Another common scheme for description and evaluation of a proposition
is the so-called "truth table" or the "semantic tableau", for example:
Table 2. Truth Table For The Proposition q
o-------------o-----------o-----------o-----------o-------o
| u v w | u & v | u & w | v & w | q |
|-------------|-----------|-----------|-----------|-------|
| | | | | |
| 0 0 0 | 0 | 0 | 0 | 0 |
| | | | | |
| 0 0 1 | 0 | 0 | 0 | 0 |
| | | | | |
| 0 1 0 | 0 | 0 | 0 | 0 |
| | | | | |
| 0 1 1 | 0 | 0 | 1 | 1 |
| | | | | |
| 1 0 0 | 0 | 0 | 0 | 0 |
| | | | | |
| 1 0 1 | 0 | 1 | 0 | 1 |
| | | | | |
| 1 1 0 | 1 | 0 | 0 | 1 |
| | | | | |
| 1 1 1 | 1 | 1 | 1 | 1 |
| | | | | |
o-------------o-----------o-----------o-----------o-------o
Reading off the shaded cells of the venn diagram or the
rows of the truth table that have a "1" in the q column,
we see that the "models", or satisfying interpretations,
of the proposition q are the four that can be expressed,
in either the "additive" or the "multiplicative" manner,
as follows:
1. The points of space X with coordinates <u, v, w> =
<0, 1, 1> or <1, 0, 1> or <1, 1, 0> or <1, 1, 1>.

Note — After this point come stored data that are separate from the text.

/-- Lanes, arbiter, engine, link and service state agree: each request stands for a lane or a command that
waits for it, each operation in service for the one it serves, and no request stands beside an idle
engine (R106, R129, R131, R132); the service state is the one the lanes and the engine allow (R184,
R189, R192). -/
def State.Coherent (s : State) : Prop :=
  (∀ l : Lane, (s.lane l).Coherent)
  ∧ (∀ l : Lane, s.arbiter.tapPending[l] = true ↔ (s.lane l).state = .pending)
  ∧ (∀ l : Lane, (s.lane l).state = .deciding ↔ s.engine.decision.map (·.lane) = some l)
  ∧ (∀ l : Lane, s.arbiter.commitPending[l] = true ↔
      (s.lane l).state = .committing ∧ s.engine.commit.map (·.lane) ≠ some l)
  ∧ (∀ l : Lane, s.engine.commit.map (·.lane) = some l → (s.lane l).state = .committing)
  ∧ (∀ d, s.engine = .deciding d → d.Coherent)
  ∧ (s.arbiter.hostRequest = true → s.linkFree = false ∧ s.engine.hostOp = none)
  ∧ (∀ h, s.engine = .host h → s.link.phase.executed = some (h.cmd, h.words))
  ∧ (s.linkFree = false → s.arbiter.hostRequest = true ∨ s.engine.hostOp ≠ none)
  ∧ s.arbiter.clearingRequest = false
  ∧ (s.engine = .idle → s.arbiter.quiet = true)
  ∧ (s.service = .clearing ↔ s.engine.clearingAt ≠ none)
  ∧ (s.service = .halting → s.lanesInHand ≠ 0)
  ∧ (s.service = .halted → s.lanesInHand = 0)
  ∧ (s.service ≠ .serving → ∀ l : Lane, (s.lane l).state ≠ .pending)
  ∧ (s.inService = false → ∀ l : Lane, (s.lane l).state = .down)

/-! ### Departures and holds (R81 to R92) -/

/-- The commit in service has already counted this lane's passenger (R150). -/
def State.counted (s : State) (l : Lane) : Bool :=
  s.engine.commit.elim false fun c => c.lane == l && c.stage != .count

/-- The lane's open verdict stands for a hold on the departure. -/
def State.laneHolds (s : State) (d : DepIx) (l : Lane) : Bool :=
  ((s.lane l).openVerdict.elim false fun v => v.departure == d) && !s.counted l

/-- The decision in service owns a hold on the departure (R142). -/
def Decision.ownsHold (x : Decision) (d : DepIx) : Bool :=
  x.refusal.isNone && x.hold.elim false fun h => h.departure == d

/-- The holds taken on a departure and not yet committed or released (R89). -/
def State.outstanding (s : State) (d : DepIx) : Nat :=
  ((List.finRange 12).countP fun l => s.laneHolds d l)
  + s.engine.decision.elim 0 fun x => if x.ownsHold d then 1 else 0

/-- A departure record within the ranges of R81, its near-full report armed above the margin (R91). -/
def Departure.Legal (r : Departure) : Prop :=
  r = Departure.reset
  ∨ (r.state ≠ .empty ∧ 1 ≤ r.capacity ∧ r.capacity ≤ 400 ∧ r.margin ≤ r.capacity
    ∧ r.boarded + r.held ≤ r.capacity ∧ r.takings ≤ 4294967295
    ∧ (r.margin < r.remaining → r.armed = true)
    ∧ (r.state = .scheduled → r.boarded = 0 ∧ r.held = 0))

/-- Each departure is legal, and held counts exactly the holds outstanding on it. -/
def State.HoldsCounted (s : State) : Prop :=
  ∀ d : DepIx, (s.dep d).Legal ∧ (s.dep d).held = s.outstanding d

/-- A present current departure belongs to its berth and is SCHEDULED or BOARDING (R82); a follow-on is
another departure of the same berth, not EMPTY (R94, R98, R100). -/
def State.BerthsLegal (s : State) : Prop :=
  (∀ b : Berth, ∀ d : DepIx, s.berth b = some d →
    (s.dep d).berth = b ∧ ((s.dep d).state = .scheduled ∨ (s.dep d).state = .boarding))
  ∧ (∀ d f : DepIx, (s.dep d).followOn = some f →
    f ≠ d ∧ (s.dep d).state ≠ .empty ∧ (s.dep f).state ≠ .empty ∧ (s.dep f).berth = (s.dep d).berth)

/-! ### Open verdicts (R140) -/

/-- The decision is past the in-passage stage and not refused. -/
def Decision.passedInPassage (d : Decision) : Bool :=
  d.refusal.isNone &&
    (d.stage == .deny || d.stage == .latch || d.stage == .passDays || d.stage == .hold || d.stage == .fare
      || d.stage == .write || d.stage == .decisionEnd)

/-- No card slot is named by the open verdicts of two lanes, nor by one lane and a decision that has passed
the in-passage stage (R140). -/
def State.OneVerdictPerSlot (s : State) : Prop :=
  (∀ l m : Lane, ∀ slot, (s.lane l).holdsSlot slot = true → (s.lane m).holdsSlot slot = true → l = m)
  ∧ (∀ d, s.engine = .deciding d → d.passedInPassage = true → s.inPassage d.slot = false)

/-! ### The card table (R10, R12) -/

/-- A slot reads LIVE with a record of the card. -/
def State.holdsCard (s : State) (slot : Nat) (card : CardNumber) : Prop :=
  ∃ r, Memory.verdict s.mem slot = .live r ∧ r.card = card

/-- The two properties of R10: every LIVE slot lies in its card's window, and no card is held twice. -/
def State.TablePlaced (s : State) : Prop :=
  ∀ slot card, slot < s.geometry.slots → s.holdsCard slot card →
    slot ∈ windowSlots s.geometry card ∧ ∀ other, other < s.geometry.slots → s.holdsCard other card → other = slot

/-- A slot is FREE in the card's window, and no slot of the table holds the card: where a new record of the
card may be written (R12). -/
def State.insertable (s : State) (slot : Nat) (card : CardNumber) : Prop :=
  slot ∈ windowSlots s.geometry card ∧ slot < s.geometry.slots ∧ Memory.verdict s.mem slot = .free
  ∧ ∀ other, other < s.geometry.slots → ¬ s.holdsCard other card

/-- What a decision in service carries agrees with the table (R12, R37, R137). -/
def Decision.Grounded (d : Decision) (s : State) : Prop :=
  (d.stage = .unknown → ∀ slot, d.lookup = some (.notFound (some slot)) → s.insertable slot d.card)
  ∧ (d.built = true → d.wrote = false → s.insertable d.slot d.card ∧ ∀ r, d.record = some r → r.card = d.card)
  ∧ (d.stage = .watch ∨ d.stage = .lookup → d.built = false)

/-- The table and the operation in service on it: R10 in the states that serve the table, FREE slots behind
a clearing, insert slots and charged records as their operations found them. -/
def State.TableSound (s : State) : Prop :=
  (s.service ≠ .unstarted → s.service ≠ .clearing → s.TablePlaced)
  ∧ (∀ n, s.engine = .clearing n → ∀ slot, slot < n → slot < s.geometry.slots → Memory.verdict s.mem slot = .free)
  ∧ (∀ d, s.engine = .deciding d → d.Grounded s)
  ∧ (∀ c v r, s.engine = .committing c → (s.lane c.lane).openVerdict = some v → c.record = some r →
      c.stage = .charge ∨ c.stage = .write → s.holdsCard v.slot r.card)
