/-! ### Departures and berths -/

/-- R94 to R96: DEPARTURE DEFINE, OPEN and CLOSE with their checks in order, and where a close moves the
berth's current. -/
def Obligations.DepartureDefinedOpenedClosed : Prop :=
  (∀ (s : State) (d : DepIx) (b : Berth) (r : RouteClass) (tag cap margin : Word) (f : Option DepIx) (auto : Bool),
    s.takesCommand = true → s.inService = true →
    1 ≤ cap.toNat → cap.toNat ≤ 400 → margin.toNat ≤ cap.toNat →
    let i := Instr.departureDefine (word d.val) (word b.val) (word r.val) tag cap margin (indexWord f) (flagWord auto)
    let fits := ∀ g, f = some g →
      ((s.dep g).state = .scheduled ∨ (s.dep g).state = .boarding) ∧ (s.dep g).berth = b
    ((s.dep d).state = .empty → fits →
      exec i s = .next (State.answering { s with
        departures := s.departures.set d.val
          { state := .scheduled, berth := b, route := r, tag := tag, capacity := cap.toNat, boarded := 0, held := 0
            margin := margin.toNat, armed := true, followOn := f, autoStart := auto, takings := 0 } } .ok))
    ∧ ((s.dep d).state = .empty → ¬fits → exec i s = .next (s.answering (.reject .badOperand)))
    ∧ ((s.dep d).state ≠ .empty → exec i s = .next (s.answering (.reject .wrongState))))
  ∧ (∀ (s : State) (d b r tag cap margin f auto : Word), s.takesCommand = true → s.inService = true →
    16 ≤ d.toNat ∨ 4 ≤ b.toNat ∨ 8 ≤ r.toNat ∨ cap.toNat = 0 ∨ 400 < cap.toNat ∨ cap.toNat < margin.toNat
      ∨ (16 ≤ f.toNat ∧ f ≠ 65535#16) ∨ 2 ≤ auto.toNat →
    exec (.departureDefine d b r tag cap margin f auto) s = .next (s.answering (.reject .badOperand)))
  ∧ ∀ (s : State), s.takesCommand = true → s.inService = true →
    (∀ d : DepIx,
      let r := s.dep d
      let openNow := r.state = .scheduled ∨ r.state = .boarding
      (r.state = .scheduled →
        exec (.departureOpen (word d.val)) s = .next
          (State.answering { s with departures := s.departures.set d.val { r with state := .boarding } } .ok))
      ∧ (r.state ≠ .scheduled → exec (.departureOpen (word d.val)) s = .next (s.answering (.reject .wrongState)))
      ∧ (openNow →
        exec (.departureClose (word d.val)) s = .next
          (State.answering { s with
            departures := s.departures.set d.val { r with state := .closed }
            berths :=
              if s.berth r.berth = some d then
                s.berths.set r.berth.val (r.followOn.filter fun f => f != d && (s.dep f).isOpen)
              else s.berths } .ok))
      ∧ (¬openNow → exec (.departureClose (word d.val)) s = .next (s.answering (.reject .wrongState))))
    ∧ ∀ w : Word, 16 ≤ w.toNat →
      exec (.departureOpen w) s = .next (s.answering (.reject .badOperand))
      ∧ exec (.departureClose w) s = .next (s.answering (.reject .badOperand))
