/-! ### Fields that an update leaves -/

@[simp] theorem State.setLane_service (s : State) (l : Lane) (p : LanePort) : (s.setLane l p).service = s.service := rfl
@[simp] theorem State.setLane_keepValid (s : State) (l : Lane) (p : LanePort) : (s.setLane l p).keepValid = s.keepValid := rfl
@[simp] theorem State.setLane_kept (s : State) (l : Lane) (p : LanePort) : (s.setLane l p).kept = s.kept := rfl
@[simp] theorem State.setLane_geometry (s : State) (l : Lane) (p : LanePort) : (s.setLane l p).geometry = s.geometry := rfl
@[simp] theorem State.setLane_tableCursor (s : State) (l : Lane) (p : LanePort) : (s.setLane l p).tableCursor = s.tableCursor := rfl
@[simp] theorem State.setLane_sweepCursor (s : State) (l : Lane) (p : LanePort) : (s.setLane l p).sweepCursor = s.sweepCursor := rfl
@[simp] theorem State.setLane_mem (s : State) (l : Lane) (p : LanePort) : (s.setLane l p).mem = s.mem := rfl
@[simp] theorem State.setLane_fares (s : State) (l : Lane) (p : LanePort) : (s.setLane l p).fares = s.fares := rfl
@[simp] theorem State.setLane_enforce (s : State) (l : Lane) (p : LanePort) : (s.setLane l p).enforce = s.enforce := rfl
@[simp] theorem State.setLane_clock (s : State) (l : Lane) (p : LanePort) : (s.setLane l p).clock = s.clock := rfl
@[simp] theorem State.setLane_departures (s : State) (l : Lane) (p : LanePort) : (s.setLane l p).departures = s.departures := rfl
@[simp] theorem State.setLane_berths (s : State) (l : Lane) (p : LanePort) : (s.setLane l p).berths = s.berths := rfl
@[simp] theorem State.setLane_arbiter (s : State) (l : Lane) (p : LanePort) : (s.setLane l p).arbiter = s.arbiter := rfl
@[simp] theorem State.setLane_engine (s : State) (l : Lane) (p : LanePort) : (s.setLane l p).engine = s.engine := rfl
@[simp] theorem State.setLane_watch (s : State) (l : Lane) (p : LanePort) : (s.setLane l p).watch = s.watch := rfl
@[simp] theorem State.setLane_link (s : State) (l : Lane) (p : LanePort) : (s.setLane l p).link = s.link := rfl
@[simp] theorem State.setLane_attention (s : State) (l : Lane) (p : LanePort) : (s.setLane l p).attention = s.attention := rfl
@[simp] theorem State.setLane_resetLine (s : State) (l : Lane) (p : LanePort) : (s.setLane l p).resetLine = s.resetLine := rfl
@[simp] theorem State.setLane_freeCount (s : State) (l : Lane) (p : LanePort) : (s.setLane l p).freeCount = s.freeCount := rfl
@[simp] theorem State.setLane_pending (s : State) (l : Lane) (p : LanePort) : (s.setLane l p).pending = s.pending := rfl
@[simp] theorem State.setLane_dep (s : State) (l : Lane) (p : LanePort) (k : DepIx) : (s.setLane l p).dep k = s.dep k := rfl
@[simp] theorem State.setLane_berth (s : State) (l : Lane) (p : LanePort) (k : Berth) : (s.setLane l p).berth k = s.berth k := rfl

@[simp] theorem State.setDep_service (s : State) (d : DepIx) (r : Departure) : (s.setDep d r).service = s.service := rfl
@[simp] theorem State.setDep_keepValid (s : State) (d : DepIx) (r : Departure) : (s.setDep d r).keepValid = s.keepValid := rfl
@[simp] theorem State.setDep_kept (s : State) (d : DepIx) (r : Departure) : (s.setDep d r).kept = s.kept := rfl
@[simp] theorem State.setDep_geometry (s : State) (d : DepIx) (r : Departure) : (s.setDep d r).geometry = s.geometry := rfl
@[simp] theorem State.setDep_tableCursor (s : State) (d : DepIx) (r : Departure) : (s.setDep d r).tableCursor = s.tableCursor := rfl
@[simp] theorem State.setDep_sweepCursor (s : State) (d : DepIx) (r : Departure) : (s.setDep d r).sweepCursor = s.sweepCursor := rfl
@[simp] theorem State.setDep_mem (s : State) (d : DepIx) (r : Departure) : (s.setDep d r).mem = s.mem := rfl
@[simp] theorem State.setDep_fares (s : State) (d : DepIx) (r : Departure) : (s.setDep d r).fares = s.fares := rfl
@[simp] theorem State.setDep_enforce (s : State) (d : DepIx) (r : Departure) : (s.setDep d r).enforce = s.enforce := rfl
@[simp] theorem State.setDep_clock (s : State) (d : DepIx) (r : Departure) : (s.setDep d r).clock = s.clock := rfl
@[simp] theorem State.setDep_berths (s : State) (d : DepIx) (r : Departure) : (s.setDep d r).berths = s.berths := rfl
@[simp] theorem State.setDep_lanes (s : State) (d : DepIx) (r : Departure) : (s.setDep d r).lanes = s.lanes := rfl
@[simp] theorem State.setDep_arbiter (s : State) (d : DepIx) (r : Departure) : (s.setDep d r).arbiter = s.arbiter := rfl
@[simp] theorem State.setDep_engine (s : State) (d : DepIx) (r : Departure) : (s.setDep d r).engine = s.engine := rfl
@[simp] theorem State.setDep_watch (s : State) (d : DepIx) (r : Departure) : (s.setDep d r).watch = s.watch := rfl
@[simp] theorem State.setDep_link (s : State) (d : DepIx) (r : Departure) : (s.setDep d r).link = s.link := rfl
@[simp] theorem State.setDep_attention (s : State) (d : DepIx) (r : Departure) : (s.setDep d r).attention = s.attention := rfl
@[simp] theorem State.setDep_resetLine (s : State) (d : DepIx) (r : Departure) : (s.setDep d r).resetLine = s.resetLine := rfl
@[simp] theorem State.setDep_freeCount (s : State) (d : DepIx) (r : Departure) : (s.setDep d r).freeCount = s.freeCount := rfl
@[simp] theorem State.setDep_pending (s : State) (d : DepIx) (r : Departure) : (s.setDep d r).pending = s.pending := rfl
@[simp] theorem State.setDep_lane (s : State) (d : DepIx) (r : Departure) (k : Lane) : (s.setDep d r).lane k = s.lane k := rfl
@[simp] theorem State.setDep_berth (s : State) (d : DepIx) (r : Departure) (k : Berth) : (s.setDep d r).berth k = s.berth k := rfl

@[simp] theorem State.setBerth_service (s : State) (b : Berth) (d : Option DepIx) : (s.setBerth b d).service = s.service := rfl
@[simp] theorem State.setBerth_keepValid (s : State) (b : Berth) (d : Option DepIx) : (s.setBerth b d).keepValid = s.keepValid := rfl
@[simp] theorem State.setBerth_kept (s : State) (b : Berth) (d : Option DepIx) : (s.setBerth b d).kept = s.kept := rfl
@[simp] theorem State.setBerth_geometry (s : State) (b : Berth) (d : Option DepIx) : (s.setBerth b d).geometry = s.geometry := rfl
@[simp] theorem State.setBerth_tableCursor (s : State) (b : Berth) (d : Option DepIx) : (s.setBerth b d).tableCursor = s.tableCursor := rfl
@[simp] theorem State.setBerth_sweepCursor (s : State) (b : Berth) (d : Option DepIx) : (s.setBerth b d).sweepCursor = s.sweepCursor := rfl
@[simp] theorem State.setBerth_mem (s : State) (b : Berth) (d : Option DepIx) : (s.setBerth b d).mem = s.mem := rfl
@[simp] theorem State.setBerth_fares (s : State) (b : Berth) (d : Option DepIx) : (s.setBerth b d).fares = s.fares := rfl
@[simp] theorem State.setBerth_enforce (s : State) (b : Berth) (d : Option DepIx) : (s.setBerth b d).enforce = s.enforce := rfl
@[simp] theorem State.setBerth_clock (s : State) (b : Berth) (d : Option DepIx) : (s.setBerth b d).clock = s.clock := rfl
@[simp] theorem State.setBerth_departures (s : State) (b : Berth) (d : Option DepIx) : (s.setBerth b d).departures = s.departures := rfl
@[simp] theorem State.setBerth_lanes (s : State) (b : Berth) (d : Option DepIx) : (s.setBerth b d).lanes = s.lanes := rfl
@[simp] theorem State.setBerth_arbiter (s : State) (b : Berth) (d : Option DepIx) : (s.setBerth b d).arbiter = s.arbiter := rfl
@[simp] theorem State.setBerth_engine (s : State) (b : Berth) (d : Option DepIx) : (s.setBerth b d).engine = s.engine := rfl
@[simp] theorem State.setBerth_watch (s : State) (b : Berth) (d : Option DepIx) : (s.setBerth b d).watch = s.watch := rfl
@[simp] theorem State.setBerth_link (s : State) (b : Berth) (d : Option DepIx) : (s.setBerth b d).link = s.link := rfl
@[simp] theorem State.setBerth_attention (s : State) (b : Berth) (d : Option DepIx) : (s.setBerth b d).attention = s.attention := rfl
@[simp] theorem State.setBerth_resetLine (s : State) (b : Berth) (d : Option DepIx) : (s.setBerth b d).resetLine = s.resetLine := rfl
@[simp] theorem State.setBerth_freeCount (s : State) (b : Berth) (d : Option DepIx) : (s.setBerth b d).freeCount = s.freeCount := rfl
@[simp] theorem State.setBerth_pending (s : State) (b : Berth) (d : Option DepIx) : (s.setBerth b d).pending = s.pending := rfl
@[simp] theorem State.setBerth_lane (s : State) (b : Berth) (d : Option DepIx) (k : Lane) : (s.setBerth b d).lane k = s.lane k := rfl
@[simp] theorem State.setBerth_dep (s : State) (b : Berth) (d : Option DepIx) (k : DepIx) : (s.setBerth b d).dep k = s.dep k := rfl

@[simp] theorem State.raise_service (s : State) (c : Cause) (x : Subject) : (s.raise c x).service = s.service := rfl
@[simp] theorem State.raise_keepValid (s : State) (c : Cause) (x : Subject) : (s.raise c x).keepValid = s.keepValid := rfl
@[simp] theorem State.raise_kept (s : State) (c : Cause) (x : Subject) : (s.raise c x).kept = s.kept := rfl
@[simp] theorem State.raise_geometry (s : State) (c : Cause) (x : Subject) : (s.raise c x).geometry = s.geometry := rfl
@[simp] theorem State.raise_tableCursor (s : State) (c : Cause) (x : Subject) : (s.raise c x).tableCursor = s.tableCursor := rfl
@[simp] theorem State.raise_sweepCursor (s : State) (c : Cause) (x : Subject) : (s.raise c x).sweepCursor = s.sweepCursor := rfl
@[simp] theorem State.raise_mem (s : State) (c : Cause) (x : Subject) : (s.raise c x).mem = s.mem := rfl
@[simp] theorem State.raise_fares (s : State) (c : Cause) (x : Subject) : (s.raise c x).fares = s.fares := rfl
@[simp] theorem State.raise_enforce (s : State) (c : Cause) (x : Subject) : (s.raise c x).enforce = s.enforce := rfl
@[simp] theorem State.raise_clock (s : State) (c : Cause) (x : Subject) : (s.raise c x).clock = s.clock := rfl
@[simp] theorem State.raise_departures (s : State) (c : Cause) (x : Subject) : (s.raise c x).departures = s.departures := rfl
@[simp] theorem State.raise_berths (s : State) (c : Cause) (x : Subject) : (s.raise c x).berths = s.berths := rfl
@[simp] theorem State.raise_lanes (s : State) (c : Cause) (x : Subject) : (s.raise c x).lanes = s.lanes := rfl
@[simp] theorem State.raise_arbiter (s : State) (c : Cause) (x : Subject) : (s.raise c x).arbiter = s.arbiter := rfl
@[simp] theorem State.raise_engine (s : State) (c : Cause) (x : Subject) : (s.raise c x).engine = s.engine := rfl
@[simp] theorem State.raise_watch (s : State) (c : Cause) (x : Subject) : (s.raise c x).watch = s.watch := rfl
@[simp] theorem State.raise_link (s : State) (c : Cause) (x : Subject) : (s.raise c x).link = s.link := rfl
@[simp] theorem State.raise_resetLine (s : State) (c : Cause) (x : Subject) : (s.raise c x).resetLine = s.resetLine := rfl
@[simp] theorem State.raise_freeCount (s : State) (c : Cause) (x : Subject) : (s.raise c x).freeCount = s.freeCount := rfl
@[simp] theorem State.raise_pending (s : State) (c : Cause) (x : Subject) : (s.raise c x).pending = s.pending := rfl
@[simp] theorem State.raise_lane (s : State) (c : Cause) (x : Subject) (k : Lane) : (s.raise c x).lane k = s.lane k := rfl
@[simp] theorem State.raise_dep (s : State) (c : Cause) (x : Subject) (k : DepIx) : (s.raise c x).dep k = s.dep k := rfl
@[simp] theorem State.raise_berth (s : State) (c : Cause) (x : Subject) (k : Berth) : (s.raise c x).berth k = s.berth k := rfl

2. The points of space X with conjunctive depictions:
(u)vw, u(v)w, uv(w), uvw, where "(x)" is "not x".
The next thing that we typically do is consider the effects of
various operators on our target proposition -- and, by the way,
not too coincidentally, I will need to shift our paradigm from
the psychologist's to what is more akin to the mathematician's
way of using the terms "source" and "target" -- and so I shall
begin to speak about the "operand" or the "source" proposition,
instead of the "target" proposition as I have been up till now.
In our initial consideration of the proposition q, we naturally
interpret it as a function of the three variables that it wears
on its sleeve, as it were, namely, those that we find contained
in the basis {u, v, w}. As we begin to regard this proposition
from the standpoint of a differential analysis, however, we may
need to regard it as "tacitly embedded" in any number of higher
dimensional spaces. Just by way of starting out, our immediate
interest is with the "first order differential analysis" (FODA),
and this requires us to regard all of the propositions in sight
as functions of the variables in the first order extended basis,
namely, those in the set {u, v, w, du, dv, dw}. Note that this
does not change the expression of any proposition, like q, that
does not mention the extra variables, it only changes how it is
interpreted as a function. A level of interpretive flexibility
of this order is very useful, and it is quite common throughout
mathematics. In this discussion, I will invoke its application
under the name of the "tacit extension" of a proposition to any
universe of discourse based on a superset of its original basis.